Customize the placeholder text of your questions

Customize the placeholder text of your questions to prevent confusion and set expectations about the format and length of answers. This can speed up answering a form and improve completion rates.

You can use placeholder text to prevent submission errors by clarifying expectations about formatting, for example, by showing examples of character case and structure. You can also provide contextual help for your respondents in long-form questions to decrease cognitive load or prevent writer’s block.

Placeholder text customization works on the question level, so you can customize the placeholder text of each supported question separately in your form.

The supported question types for placeholder text customization are the following:

  • Short text
  • Long text
  • Number
  • Email
  • Website
  • Dropdown
  • Clarify with AI
  • FAQ with AI
  • Video and Audio (when Text is selected)

To customize the placeholder text of your questions:

  1. Open up an existing form or create a new one and click + Add content.

  1. Select a supported question type from the list.

  1. Write your question, and optionally, add a description.

  1. Toggle the Custom placeholder text switch and type your placeholder in the text field below the toggle.
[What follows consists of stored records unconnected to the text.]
-- ==== Sys2Proof/Laws/Memory.lean ====
section
/-! SUPPORT. The laws of a buffer: reading after writing, and the canonical form. -/

namespace Sys2Proof.Machine

@[simp] theorem Memory.read_nil (i : Nat) : Memory.read [] i = none := rfl

theorem Memory.read_cons (j : Nat) (b : Byte) (m : Memory) (i : Nat) :
    Memory.read ((j, b) :: m) i = if i = j then some b else Memory.read m i := rfl

/-- The cell just written holds the byte. -/
@[simp] theorem Memory.read_write_self (m : Memory) (i : Nat) (v : Byte) : (m.write i v).read i = some v := by
  induction m with
  | nil => simp [Memory.write, Memory.read]
  | cons c m ih =>
    obtain ⟨j, b⟩ := c
    simp only [Memory.write]
    split
    · simp [Memory.read]
    · split
      · simp [Memory.read]
      · rename_i h
        simp [Memory.read, h, ih]

/-- Every other cell reads as before. -/
theorem Memory.read_write_of_ne (m : Memory) {i j : Nat} (v : Byte) (hne : j ≠ i) :
    (m.write i v).read j = m.read j := by
  induction m with
  | nil => simp [Memory.write, Memory.read, hne]
  | cons c m ih =>
    obtain ⟨k, b⟩ := c
    simp only [Memory.write]
    split
    · simp [Memory.read, hne]
    · split
      · rename_i h
        subst h
        simp [Memory.read, hne]
      · simp only [Memory.read_cons, ih]

theorem Memory.read_write (m : Memory) (i j : Nat) (v : Byte) :
    (m.write i v).read j = if j = i then some v else m.read j := by
  split
  · subst_vars; simp
  · rename_i h; exact Memory.read_write_of_ne m v h

/-- A run of bytes written from cell `i` on is read back there, and every other cell reads as before. -/
theorem Memory.read_writeAll (bs : List Byte) (i : Nat) (m : Memory) (j : Nat) :
    (Memory.writeAll i bs m).read j = if i ≤ j ∧ j < i + bs.length then bs[j - i]? else m.read j := by
  induction bs generalizing i m with
  | nil => simp [Memory.writeAll]
  | cons b bs ih =>
    simp only [Memory.writeAll, ih, Memory.read_write, List.length_cons]
    by_cases h : j = i
    · subst h; simp
    · by_cases h2 : i + 1 ≤ j ∧ j < i + 1 + bs.length
      · have h3 : i ≤ j ∧ j < i + (bs.length + 1) := by omega
        have h4 : j - i = (j - (i + 1)) + 1 := by omega
        simp [h2, h3, h4]
      · have h3 : ¬ (i ≤ j ∧ j < i + (bs.length + 1)) := by omega
        rw [if_neg h2, if_neg h3, if_neg h]

/-- A buffer made of `bs` holds exactly `bs`. -/
@[simp] theorem Memory.read_ofBytes (bs : List Byte) (k : Nat) : (Memory.ofBytes bs).read k = bs[k]? := by
  rw [Memory.ofBytes, Memory.read_writeAll]
  split
  · simp
  · rename_i h
    have : bs.length ≤ k := by omega
    simp [this]

/-- The canonical form as two plain facts. -/
theorem Memory.wf_iff (cap : Nat) (m : Memory) :
    m.wf cap = true ↔ (m.map Prod.fst).Pairwise (· < ·) ∧ ∀ c ∈ m, c.1 < cap := by
  simp [Memory.wf]

/-- The keys of a buffer after a write. -/
theorem Memory.mem_write {m : Memory} {i : Nat} {v : Byte} {c : Host.Cell} (h : c ∈ m.write i v) :
    c = (i, v) ∨ c ∈ m := by
  induction m with
  | nil => simpa [Memory.write] using h
  | cons d m ih =>
    obtain ⟨j, b⟩ := d
    simp only [Memory.write] at h
    split at h
    · simpa using h
    · split at h
      · simp only [List.mem_cons] at h ⊢
        tauto
      · simp only [List.mem_cons] at h ⊢
        rcases h with h | h
        · tauto
        · rcases ih h with h | h <;> tauto

/-- A write within the capacity keeps the canonical form. -/
theorem Memory.write_wf {cap : Nat} {m : Memory} {i : Nat} (v : Byte) (hi : i < cap) (hm : m.wf cap = true) :
    (m.write i v).wf cap = true := by
  rw [Memory.wf_iff] at hm ⊢
  obtain ⟨hs, hb⟩ := hm
  refine ⟨?_, fun c hc => ?_⟩
  · clear hb
    induction m with
    | nil => simp [Memory.write]
    | cons d m ih =>
      obtain ⟨j, b⟩ := d
      simp only [List.map_cons, List.pairwise_cons, List.mem_map] at hs
      simp only [Memory.write]
      split
      · rename_i hij
        simp only [List.map_cons, List.pairwise_cons, List.mem_cons, List.mem_map]
        refine ⟨?_, ⟨by simpa using hs.1, hs.2⟩⟩
        rintro a (rfl | ⟨c, hc, rfl⟩)
        · exact hij
        · exact lt_trans hij (hs.1 _ ⟨c, hc, rfl⟩)
      · split
        · subst_vars
          simpa using hs
        · simp only [List.map_cons, List.pairwise_cons, List.mem_map]
          refine ⟨?_, ih hs.2⟩
          rintro a ⟨c, hc, rfl⟩
          rcases Memory.mem_write hc with rfl | hc
          · show j < i
            omega
          · exact hs.1 _ ⟨c, hc, rfl⟩
  · rcases Memory.mem_write hc with rfl | hc
    · exact hi
    · exact hb c hc

/-- Writing above every key adds the cell at the end. -/
theorem Memory.write_above {m : Memory} {i : Nat} (v : Byte) (h : ∀ c ∈ m, c.1 < i) : m.write i v = m ++ [(i, v)] := by
  induction m with
  | nil => rfl
  | cons d m ih =>
    obtain ⟨j, b⟩ := d
    have hj : j < i := h (j, b) (by simp)
    have h1 : ¬ i < j := by omega
    have h2 : i ≠ j := by omega
    simp [Memory.write, h1, h2, ih (fun c hc => h c (by simp [hc]))]

/-- The keys of a run written above every key. -/
theorem Memory.keys_writeAll (bs : List Byte) (i : Nat) (m : Memory) (h : ∀ c ∈ m, c.1 < i) :
    (Memory.writeAll i bs m).map Prod.fst = m.map Prod.fst ++ List.range' i bs.length := by
  induction bs generalizing i m with
  | nil => simp [Memory.writeAll]
  | cons b bs ih =>
    rw [Memory.writeAll, Memory.write_above b h, ih]
    · simp [List.range'_succ]
    · intro c hc
      simp only [List.mem_append, List.mem_singleton] at hc
      rcases hc with hc | rfl
      · have := h c hc; omega
      · simp

/-- A buffer made of `bs` has exactly the cells below |bs|. -/
theorem Memory.keys_ofBytes (bs : List Byte) : (Memory.ofBytes bs).map Prod.fst = List.range bs.length := by
  rw [Memory.ofBytes, Memory.keys_writeAll _ _ _ (by simp)]
  simp [List.range_eq_range']

/-- A run written within the capacity keeps the canonical form. -/
theorem Memory.writeAll_wf {cap : Nat} (bs : List Byte) {i : Nat} {m : Memory} (hi : i + bs.length ≤ cap)
    (hm : m.wf cap = true) : (Memory.writeAll i bs m).wf cap = true := by
  induction bs generalizing i m with
  | nil => simpa [Memory.writeAll] using hm
  | cons b bs ih =>
    simp only [List.length_cons] at hi
    exact ih (by omega) (Memory.write_wf b (by omega) hm)

/-- A buffer made of `bs` is canonical where it fits. -/
theorem Memory.ofBytes_wf {cap : Nat} {bs : List Byte} (h : bs.length ≤ cap) : (Memory.ofBytes bs).wf cap = true :=
  Memory.writeAll_wf bs (by omega) (by simp [Memory.wf])

end Sys2Proof.Machine
end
The text you’ve typed will instantly appear in the placeholder field of your question.

The Address and Contact Info question types don’t support customized placeholder text fields by default, however, you can easily move your questions asking for address or contact information into a Multi-Question Page to start customizing your placeholder text.

In the example below, we’ve added some Short text questions to a Multi-Question Page asking for people’s address, and we’ve customized the placeholder text to give them guidance on what a properly formatted UK address should look like.

If you’re using the placeholder text field to provide information about the correct answer format, you can also toggle the Answer validation switch to add validation criteria with regular expressions (regex).

In the example below, we’ve added a validation pattern that will only allow people to enter 6-12 characters, uppercase letters, and numbers in the text field. We’ve also added an example of what a correctly formatted coupon code would look like in the placeholder text field.

Note that in the published form, the placeholder text will disappear as soon as your respondent starts typing their answer in the text field…

…so make sure you don’t add your question, description, or any other information that needs to be visible while completing the form as your placeholder text.

Accessibility reminder: placeholder text can’t meet color-contrast requirements, so make sure to never place key information in a placeholder text field.

The custom placeholder text you’ve added to your questions will be translated with the rest of the form if you have the Translations feature enabled. Translations for placeholder text will be generated automatically, and you’ll be able to edit translations manually, just like the rest of your form content.